Yoshida vuelve a gemir y se mueve en la silla, presa del pánico.

– Usted tiene algo que me interesa, señor Yoshida, algo que me interesa mucho. Por eso le he hablado de un intercambio.

Se levanta y va a abrir el mueble que contiene las cintas VHS.

Saca una cinta virgen, le quita la envoltura y la coloca en la video-grabadora.

Pulsa el botón REC, para iniciar la grabación.

– Algo para mi propio placer, a cambio de algo que le dará placer a usted.

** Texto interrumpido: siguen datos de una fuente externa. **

theorem handlerFolioStart_starts {core qbase : Nat} {h : HeldFault}
    (waits : (s.die d).handlers.find? (fun y => handleOf y.index y.gen = handleOf h.index h.gen) = some h)
    (handle : handleOf h.index h.gen < 2 ^ 32) (compute : core < 384) (fits : s.coreFits d core qbase 1 0x41 = true) :
    handlerFolioStart (d * 2 ^ 32 + handleOf h.index h.gen) core qbase s =
      ((((s.withHandler d core qbase h).putBytes (scratchLoc (s.next + 1) 0) (h.trap.record (handleOf h.index h.gen))).modDie d
        (fun z => handlerBound z (s.folio h.fid).shelf core qbase (s.next + 1) h)).acquireOn d 5).startView (s.next + 2) := by
  have die : (d * 2 ^ 32 + handleOf h.index h.gen) / 2 ^ 32 = d := by omega
  have low : (d * 2 ^ 32 + handleOf h.index h.gen) % 2 ^ 32 = handleOf h.index h.gen := by omega
  unfold handlerFolioStart
  dsimp only
  rw [die, low, waits]
  dsimp only
  rw [if_neg (fun stop => stop.elim (Nat.not_le.mpr compute) (fun h => Bool.noConfusion (fits.symm.trans h)))]
  rfl

theorem State.acquireOn_parties (s : State) (d scope : Nat) : (s.acquireOn d scope).parties = s.parties := by
  unfold State.acquireOn
  split <;> rfl

theorem State.startView_parties (s : State) (uid : Nat) : (s.startView uid).parties = s.parties := rfl

/-! ## Curators (R384) -/

/-- A curator at the batch that could issue next, its cause taken. -/
def State.curatorAt (s : State) (d i : Nat) (uid : Nat) (c : Nat) (b : DWord × Nat) : State :=
  ({ s.focus uid with sel := b } : State).modDie d (fun z =>
    if c = 0x130 then { z with pend130 := false } else { z with pend131 := z.pend131.filter (fun k => k ≠ i) })

theorem curatorTrapEntry_enters {i c : Nat} {q : Quire} {b : DWord × Nat} (found : s.curator d i = some q)
    (cause : (s.die d).asyncCause i = some c) (out : q.inFlag = false) (ready : q.readyBatch = some b) :
    curatorTrapEntry d i s =
      (s.curatorAt d i q.uid c b).takeTrap { code := c, sup := true, epc := b.1, elanes := laneMask (s.curatorAt d i q.uid c b).batch
                                             who := (s.curatorAt d i q.uid c b).whoOf (s.curatorAt d i q.uid c b).q, pc := b.1, frame := b.2 } := by
  unfold curatorTrapEntry
  rw [found, cause]
  dsimp only
  rw [out, ready]
  rfl

/-! ## RV64 accesses (R199) -/

section

variable {pa p : Nat} (size : rv64Size n = true) (aligned : pa % n = 0)
include size aligned

theorem rv64_load_memory (memory : paSpace pa = 0) (home : s.reach 4 pa = .at p) :
    rv64MemoryAccess (.load pa n) s = .next (s.recallLine (p / 64)) := by
  refine (if_neg (by simp [size, aligned])).trans ((if_neg (not_not_intro memory)).trans ?_)
  rw [home]

theorem rv64_load_device (device : paSpace pa ≠ 0) : rv64MemoryAccess (.load pa n) s = .next s :=
  (if_neg (by simp [size, aligned])).trans (if_pos device)

theorem rv64_store_memory (memory : paSpace pa = 0) (backed : s.backed pa = true) (home : s.reach 4 pa = .at p)
    (free : s.liveLine (p / 64) = false) : rv64MemoryAccess (.store pa n v) s =
      .next ((s.storeBytes 4 { home := 3 } p (leBytes n v.toNat)).direct (paDie p) 384 .l2 true (p / 64)) := by
  refine (if_neg (by simp [size, aligned])).trans ((if_neg (by simp [memory])).trans ((if_neg (not_not_intro memory)).trans
    ((if_neg (by simp [backed])).trans ?_)))
  rw [home]
  exact congrArg _ (if_neg (ne_true_of_eq_false free))

theorem rv64_store_device (device : paSpace pa ≠ 0) (register : ¬ (paSpace pa = 1 ∧ n = 8 ∧ paPkg pa = s.pkgid)) :
    rv64MemoryAccess (.store pa n v) s = .next s :=
  (if_neg (by simp [size, aligned])).trans ((if_neg (by simpa [and_assoc] using register)).trans (if_pos device))

end

end Sys2Proof.Machine

namespace Sys2Proof.Claims

open Sys2Proof.Machine

theorem registerEvents : RegisterEvents := by
  intro s d
  refine ⟨fun v t present good empty taken => ?_, fun kid named present slot => ⟨?_, ?_⟩, fun present slot => ⟨?_, ?_⟩, fun present => ?_,
    fun e => rfl, fun n v present low high known lq empty => ⟨fun bad => ?_, fun tvec good => ?_⟩⟩
  · exact congrArg Host.Outcome.next (lqctlWrite_takes present good empty taken)
  · subst named
    exact congrArg Host.Outcome.next ((if_pos present).trans (State.keyCommand_slot false slot))
  · subst named
    exact congrArg Host.Outcome.next ((if_pos present).trans (State.keyCommand_slot true slot))
  · exact congrArg Host.Outcome.next ((if_pos present).trans (State.keyCommand_ignored false slot))
  · exact congrArg Host.Outcome.next ((if_pos present).trans (State.keyCommand_ignored true slot))
  · exact congrArg Host.Outcome.next (if_pos present)
  · exact congrArg Host.Outcome.next (registerWrite_discarded present low high known empty bad)
  · exact congrArg Host.Outcome.next (registerWrite_writes present low high known empty lq tvec good)

theorem handler_starts (s : State) (d core qbase : Nat) (h : HeldFault)
    (waits : (s.die d).handlers.find? (fun y => handleOf y.index y.gen = handleOf h.index h.gen) = some h)
    (handle : handleOf h.index h.gen < 2 ^ 32) (compute : core < 384) (fits : s.coreFits d core qbase 1 0x41 = true) :
    ∃ t f q, exec (.handlerFolioStart (d * 2 ^ 32 + handleOf h.index h.gen) core qbase) s = .next t
      ∧ t.folios = s.folios ++ [f] ∧ t.rest = s.rest ++ [q]
      ∧ f.die = d ∧ f.core = core ∧ f.qbase = qbase ∧ f.kind = .handler h.index h.gen ∧ f.asid = (s.folio h.fid).asid ∧ f.sup = false
      ∧ q.fid = f.fid ∧ q.tregs = h.trap.regs (handleOf h.index h.gen) := by
  have start : exec (.handlerFolioStart (d * 2 ^ 32 + handleOf h.index h.gen) core qbase) s = _ := congrArg Host.Outcome.next (handlerFolioStart_starts waits handle compute fits)
  have parties := (State.startView_parties _ (s.next + 2)).trans (State.acquireOn_parties
    ((((s.withHandler d core qbase h).putBytes (scratchLoc (s.next + 1) 0) (h.trap.record (handleOf h.index h.gen))).modDie d
      (fun z => handlerBound z (s.folio h.fid).shelf core qbase (s.next + 1) h))) d 5)
  obtain ⟨-, rest, folios, -⟩ := State.parties_eq_iff.mp parties
  exact ⟨_, s.handlerFolio d core qbase h, s.handlerQuire qbase h, start, folios, rest, rfl, rfl, rfl, rfl, rfl, rfl, rfl, rfl⟩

Con un movimiento fluido, introduce una mano en el bolsillo de la bata y al retirarla extrae un puñal que lanza un centelleo siniestro. Se acerca a Yoshida, que se agita salvajemente, olvidándose del alambre que le corta la carne. Con el mismo movimiento fluido le clava el puñal en un muslo. Los gemidos desesperados del prisionero se convierten en un grito de dolor sofocado por la cinta adhesiva que le tapa la boca.

– Esto es lo que se siente, señor Yoshida.

Este enésimo «señor Yoshida», pronunciado con voz sorda, suena en la estancia como un elogio fúnebre. El puñal manchado de sangre baja de nuevo, sobre el otro muslo de la víctima.